The test animals (N.sub.5, male Wistar-mice, 200-225g) initially obtained 1.5. mu.M isoleucyl-thiazolidine (. tangle-solidup.) in 0.9% saline solution or the same volume of 0.9% saline solution (■) without inhibitor (control, n.sub.5). The experimental group obtained an additional injection of 0.75 μ M/min of inhibitor over the 30 minute experimental period: (^*). The control group was injected with 0.9% non-inhibitor saline solution during the same time interval. All animals were intraduodenally administered a glucose solution (w/v) at a glucose dose of 1g/kg 40% at a start time T ═ 0.

Blood samples were collected from all test animals at 10 minute intervals. When the DPIV-activity and insulin concentration in the protoplasts were analyzed, the glucose content was analyzed using whole blood (Lifescan One Touch II analyzer).

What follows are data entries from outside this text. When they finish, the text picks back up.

-- ==== Sys2Proof/Machine/Mem.lean ====
section
/-! DEFINITION. Named operations over memory for a thread: how an instruction stops, the pieces of an access and their checks
(R163), reading and writing lines of every kind (R57, R173 to R176, R254, R443, R444), release and acquire (R177, R178). -/

namespace Sys2Proof.Machine

/-! ### How an instruction can stop -/

/-- Why an issue unit does not complete. -/
inductive Exc where
  /-- A precise trap: code, INFO, FLAGS (R392, R396). -/
  | trap (code : Code) (info flags : Nat)
  /-- A parking point, with its CAUSE (R396, R400). -/
  | park (cause : Nat)
  /-- A wait; whether it is a long-latency dependence (R377). -/
  | hold (long : Bool)
  /-- A wait that the meaning has recorded in the state. -/
  | waits
  deriving DecidableEq, Repr

/-- A stop, with the state that the attempt left (translations cached, requests sent). -/
structure Stop where
  exc : Exc
  s : State

/-- A computation of an issue unit. -/
abbrev M (α : Type) := StateT State (Except Stop) α

/-- Stops. -/
def stop {α : Type} (e : Exc) : M α := fun s => .error ⟨e, s⟩
/-- Traps precisely. -/
def trap {α : Type} (code : Code) (info : Nat := 0) : M α := stop (.trap code info 0)
/-- Waits and tries again. -/
def hold {α : Type} (long : Bool := false) : M α := stop (.hold long)
/-- Parks. -/
def park {α : Type} (cause : Nat := 0) : M α := stop (.park cause)
/-- Stops if a condition holds. -/
def stopIf (b : Bool) (e : Exc) : M Unit := fun s => if b then .error ⟨e, s⟩ else .ok ((), s)
/-- The state. -/
def getS : M State := fun s => .ok (s, s)
/-- Changes the state. -/
def modS (f : State → State) : M Unit := fun s => .ok ((), f s)
/-- Runs an operation that answers a state and a value. -/
def liftS {α : Type} (f : State → State × α) : M α := fun s => let r := f s; .ok (r.2, r.1)
/-- Runs a list of computations in order. -/
def eachM {α : Type} (f : α → M Unit) : List α → M Unit
  | [] => pure ()
  | x :: xs => do f x; eachM f xs
/-- Collects the results of computations in order. -/
def mapM' {α β : Type} (f : α → M β) : List α → M (List β)
  | [] => pure []
  | x :: xs => do let y ← f x; let ys ← mapM' f xs; pure (y :: ys)

/-- ADDR_SPACE. -/
def cADDR : Code := 0x0006
/-- ALIGN. -/
def cALIGN : Code := 0x0007
/-- PERM. -/
def cPERM : Code := 0x0008
/-- ATOM_REACH. -/
def cREACH : Code := 0x0009
/-- MEM_LOST. -/
def cLOST : Code := 0x000A

/-! ### Missing pages (R399, R400) -/

/-- Writes one `pfring` record, or holds it back (R393). -/
def State.pfPut (s : State) (d : Nat) (r : PfRec) : State :=
  if (s.die d).heldPf.isEmpty then
    match s.ringPut (s.die d).pfring (r.page.vpn.toNat * 65536 + r.page.pasid.toNat * 2 ^ 64 + r.page.spc.toNat * 2 ^ 96
        + r.src.toNat * 2 ^ 104 + r.who.toNat * 2 ^ 128 + r.fclk.toNat * 2 ^ 192) with
    | some s => s
    | none => s.onDie d fun x => { x with heldPf := [r] }
  else s.onDie d fun x => { x with heldPf := x.heldPf ++ [r] }

/-- The `gangid` word (R353). -/
def Thread.gangid (t : Thread) : Word :=
  BitVec.ofNat 64 (t.gidx.toNat + (if t.arm then 2 ^ 30 else 0) + (if t.role then 2 ^ 31 else 0) + t.task.toNat * 2 ^ 32)

/-- Reports missing pages with SRC and counts those not yet counted (R399, R400). -/
def State.reportPages (s : State) (src : Nat) (ps : List Page) : State :=
  let d := s.cur.loc.die
  let s := ps.foldl (fun s p => s.pfPut d ⟨p, BitVec.ofNat 8 src, s.cur.gangid, (s.die d).fclk⟩) s
  s.onCur fun t => { t with missing := t.missing ++ ps.filter fun p => !t.missing.contains p }

/-- Reports pages and parks (R400). -/
def parkPages {α : Type} (src cause : Nat) (ps : List Page) : M α := do
  modS fun s => s.reportPages src ps.eraseDups
  park cause

/-- Opens the lowest free fault record; a fifth parks with CAUSE 1 (R399). -/
def deferLoad (kind reg : Nat) (miss : List (Nat × Page × Nat)) (pc : Word) : M Unit := do
  let s ← getS
  let used := s.cur.frs.map fun r => r.idx
  match (rangeFrom 0 4).find? fun i => !used.contains i with
  | none => park 1
  | some i =>
    let pages := (miss.map fun m => m.2.1).eraseDups
    let lmask := miss.foldl (fun m x => m ||| laneBit x.1) (0 : W32)
    let addrs := (miss.map fun m => (m.1, BitVec.ofNat 64 m.2.2)).eraseDups
    modS fun s => (s.onCur fun t => { t with
      frs := t.frs ++ [⟨i, BitVec.ofNat 8 kind, BitVec.ofNat 16 reg, lmask, pc, pages, addrs, t.gslices s.curGrp⟩] }).reportPages 0 pages

/-! ### Pieces of an access -/

/-- One piece of an access: bytes within one line, chunk or word, after translation. `pa` is a physical byte address, or a storage key
for a scratchpad or vault. -/
structure Pc where
  lane : Nat
  sp : Nat
  pa : Nat
  off : Nat
  n : Nat
  /-- Effective policy: 1 wb, 2 wt, 3 str, 4 ro, 5 uc. -/
  pol : Nat
  trk : Bool
  mir : Bool
  cmp : Bool
  va : Nat
  deriving DecidableEq, Repr

/-- Cuts `n` bytes at `a` where a multiple of `k` is crossed: (address, offset, length). -/
def cutAt (k a off : Nat) : Nat → Nat → List (Nat × Nat × Nat)
  | 0, _ => []
  | fuel + 1, n =>
    if n = 0 then [] else
      let m := min n (k - a % k)
      (a, off, m) :: cutAt k (a + m) (off + m) fuel (n - m)

/-- The pieces of a lane's access before translation, as (address, offset, length) (R44, R59). -/
def cutAccess (s : State) (lane ptr n : Nat) : List (Nat × Nat × Nat) :=
  let sp := spaceOf ptr
  if sp = 3 then
    let o := fieldN ptr 0 57
    (cutAt 4 o 0 n n).map fun p => ((s.cur.csaIdx * 2 ^ 37 + p.1 / 4 * 128 + lane * 4 + p.1 % 4) % 2 ^ 57, p.2)
  else if sp = 4 then cutAt 16 (fieldN ptr 0 21) 0 n n
  else if sp = 5 then cutAt 64 (fieldN ptr 0 29) 0 n n
  else cutAt 64 (fieldN ptr 0 57) 0 n n

/-- The effective policy (R29). -/
def effPol (sp insn page : Nat) : Nat :=
  let dflt := if sp = 2 then 2 else 1
  let e := if page = 3 then 5 else if insn != 0 then insn else if page = 1 then 2 else if page = 2 then 3 else dflt
  if sp = 2 ∧ e = 1 then 2 else e

/-- A piece of a space that is not translated. -/
def rawPc (s : State) (bpm lane sp : Nat) (p : Nat × Nat × Nat) : Pc :=
  let d := s.cur.loc.die
  let key := if sp = 4 then scratchKey d s.cur.loc.cl (physOff p.1 bpm) else vaultKey d p.1
  ⟨lane, sp, key, p.2.1, p.2.2, 0, false, false, false, p.1⟩

/-- The outcome of resolving one piece. -/
inductive PcRes where
  | ok (p : Pc) | bad (code : Code) | miss (p : Page) | busy
  deriving DecidableEq, Repr

/-- Resolves one piece. -/
def resolvePc (acc : Acc) (pol bpm lane sp : Nat) (p : Nat × Nat × Nat) (s : State) : State × PcRes :=
  if sp = 4 ∨ sp = 5 then (s, .ok (rawPc s bpm lane sp p))
  else match translate s lane sp p.1 acc with
    | (s, .ok pa e _) => (s, .ok ⟨lane, sp, pa, p.2.1, p.2.2, effPol sp pol (entPol e), entTrk e && sp == 0, entMir e && entTrk e, entCmp e, p.1⟩)
    | (s, .perm) => (s, .bad cPERM)
    | (s, .reach) => (s, .bad cREACH)
    | (s, .absent) => (s, .miss (pageOf s.cur.tpasid sp p.1))
    | (s, .busy) => (s, .busy)

/-- The accesses of an instruction: lane, pointer, bytes. -/
abbrev Reqs := List (Nat × Nat × Nat)

/-- Checks space and range (R27) and `adr`, then alignment to `al`, then the vault window and the pages, then the opcode's own rule `spcOk` on
spaces (R163). An access to the aperture passes `adr` where the opcode has one there; it must be 8 bytes wide (R67, `ap8`). Answers the
pieces and the missing pages by lane. -/
def resolve (acc : Acc) (pol bpm : Nat) (al : Nat) (rs : Reqs) (spcOk : Nat → Bool := fun _ => true)
    (adr : Nat → Bool := fun p => spaceOf p != 6) (ap8 : Bool := false) : M (List Pc × List (Nat × Page × Nat)) := do
  let s ← getS
  match rs.find? fun r => ptrBad s r.2.1 r.2.2 || !adr r.2.1 with
  | some r => trap cADDR r.2.1
  | none => pure ()
  let mis := fun (p : Nat) => if spaceOf p = 6 then !ap8 || p % 8 != 0 else p % (if spaceOf p = 3 then min al 4 else al) != 0
  match rs.find? fun r => mis r.2.1 with
  | some r => trap cALIGN r.2.1
  | none => pure ()
  match rs.find? fun r => vaultBad s r.2.1 r.2.2 with
  | some r => trap cPERM r.2.1
  | none => pure ()
  let xs ← mapM' (fun (r : Nat × Nat × Nat) => mapM' (fun p => do
      let x ← liftS (resolvePc acc pol bpm r.1 (spaceOf r.2.1) p)
      pure (r, x)) (if spaceOf r.2.1 = 6 then [] else cutAccess s r.1 r.2.1 r.2.2)) rs
  let xs := xs.flatten
  match findMap (fun x => match x.2 with | .bad c => some (c, x.1) | _ => none) xs with
  | some (c, r) => trap c r.2.1
  | none => pure ()
  match rs.find? fun r => !spcOk (spaceOf r.2.1) with
  | some r => trap cADDR r.2.1
  | none => pure ()
  if xs.any fun x => x.2 == .busy then hold
  pure (xs.filterMap fun x => (match x.2 with | .ok p => some p | _ => none),
        xs.filterMap fun x => (match x.2 with | .miss p => some (x.1.1, p, x.1.2.1) | _ => none))

/-- WATCH: an access of the watched kind touches the watched line (R394). -/
def watchTrap (store : Bool) (rs : Reqs) : M Unit := do
  let s ← getS
  let w := s.cur.ctl.dbgctl.toNat
  let on := (if store then bitN w 62 else bitN w 61) && !s.cur.noWatch
  stopIf (on && rs.any fun r => spaceOf r.2.1 == fieldN w 57 4 && (cutAccess s r.1 r.2.1 r.2.2).any fun p => p.1 / 64 == fieldN w 6 51)
    (.trap 0x0013 0 0)

/-! ### Untracked lines: write-back and fill (R57, R58, R443, R444) -/

/-- An L2 line of a die: its own copy of the device view, or one of the compressed view. -/
def State.l2? (s : State) (d la : Nat) (comp : Bool) : Option L2Line := s.l2.find? fun y => y.die == d && y.la == la && y.comp == comp

/-- Writes an L2 line. -/
def State.setL2 (s : State) (x : L2Line) : State := { s with l2 := upsert (fun y => y.die == x.die && y.la == x.la && y.comp == x.comp) x s.l2 }

/-- Drops an L2 line. -/
def State.dropL2 (s : State) (d la : Nat) (comp : Bool) : State :=
  { s with l2 := s.l2.filter fun y => !(y.die == d && y.la == la && y.comp == comp) }

/-- Sends masked bytes of an untracked line to its home on another die, which answers once they are performed; ARG bit 0 names the compressed view
(log 20). -/
def State.sendWrU (s : State) (d h la : Nat) (comp : Bool) (mask : BitVec 64) (x : LineData) : State :=
  (s.askOff d (wrKey s.nextTx la) .wru { mkMsg h d la 0 with lines := [(mask, x)], arg := if comp then 1 else 0 }).settle settleBound

/-- Sends an L2 line's dirty bytes to its home on another die; those for a home that cannot answer are dropped, and the copy with them (R444). The device
view's entries of a line's own home only name bytes (R66). -/
def State.l2Flush (s : State) (d la : Nat) (comp : Bool := false) : State :=
  match s.l2? d la comp with
  | none => s
  | some x =>
    if x.mask = 0 then s else
    match s.home la with
    | .dev h =>
      if h = d then (if comp then (s.setL2 { x with mask := 0 }).homeWrite la x.mask x.data true else s)
      else if s.homeGone d la then (s.dropL2 d la comp).monitor d 0x14
      else (s.setL2 { x with mask := 0 }).sendWrU d h la comp x.mask x.data
    | _ => s

/-- Masked bytes of an untracked line arrive at the level below a cluster store: the home, or this die's L2, which holds them under `wb` and `wt`; else they
go on to the home, and a copy that the L2 has takes them as well (R29, R49, R57). -/
def State.writeBelow (s : State) (d la : Nat) (mask : BitVec 64) (x : LineData) (keep : Bool := true) : State :=
  match s.home la with
  | .dev h =>
    if h = d then s.homeWrite la mask x
    else if s.homeGone d la then s.monitor d 0x14
    else
      let old := s.l2? d la false
      let y : L2Line := old.getD ⟨d, la, false, 0, false, 0⟩
      if keep then s.setL2 { y with mask := y.mask ||| mask, data := mergeLine y.data mask x }
      else (if old.isSome then s.setL2 { y with data := mergeLine y.data mask x } else s).sendWrU d h la false mask x
  | _ => s.homeWrite la mask x

/-- Writes back a cluster-store line's dirty bytes and keeps it clean (R57); where its home cannot answer, the bytes are discarded and the copy goes (R444). -/
def State.cleanLine (s : State) (d cl la : Nat) : State :=
  let put := fun (k : LineKind) (spc : BitVec 3) (mask : BitVec 64) (x : LineData) =>
    if mask = 0 then s
    else (if s.homeGone d la then s.dropCline d cl la else s.setCline ⟨d, cl, la, spc, k, x⟩).writeBelow d la mask x
  match s.cline? d cl la with
  | some ⟨_, _, _, spc, .untracked mask f, x⟩ => put (.untracked 0 f) spc mask x
  | some ⟨_, _, _, spc, .priv mask f o, x⟩ => put (.priv 0 f o) spc mask x
  | _ => s

/-- Gives up a cluster-store line of any kind, dirty bytes first (R58). -/
def State.evictLine (s : State) (d cl la : Nat) : State :=
  match s.cline? d cl la with
  | some ⟨_, _, _, _, .tracked _ _, _⟩ =>
    let s := (s.sliceWbd d cl la).sliceEvc d cl la
    (s.watchLoss d cl la).settle settleBound
  | some _ =>
    let s := s.cleanLine d cl la
    -- a copy whose dirty bytes were not all filled is dropped like any other
    (s.dropCline d cl la).watchLoss d cl la
  | none => s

The insulin assay employed is sensitive in the range of 10 to 160mU/ml [ PEDERSON, r.a., BUCHAN, a.m.j., ZAHEDI-ASH, s., CHEN, c.b. and BROWN, j.c.reg.peptides.3, (1982) ]. Determination of DPIV-activity by spectroscopic analysis [ deuth, h. -u., and heinsij., catalytic mechanism of dipeptidyl peptidase IV (CD26) in metabolic and immune responses, (b. fleischer, eds.) r.g. landes, biomedical press, Georgetown, 1-35(1995) ]. All data are given as mean plus standard deviation.

Claims (4)

1. Use of an activity inhibiting effector of dipeptidyl peptidase IV or dipeptidyl peptidase IV-like-enzyme activity for the preparation of a medicament for lowering blood glucose levels in the serum of a mammal below glucose concentrations characteristic of hyperglycemia.

2. Use according to claim 1, characterized in that the medicament is for preventing or alleviating the metabolic pathological metamorphosis in mammals: glucosuria, hyperlipidemia, metabolic acidosis and diabetes.

3. Use according to claim 1, wherein the effector capable of inhibiting the activity of dipeptidyl peptidase IV or dipeptidyl peptidase IV-like-enzymes can be an inhibitor of said enzymes, a substrate, a pseudo-substrate, an inhibitor of dipeptidyl peptidase-expressors, a binding protein or antibody to these enzyme proteins, or a combination of said effectors.

4. Use according to claim 1, characterized in that the effector is isoleucyl-thiazolidine.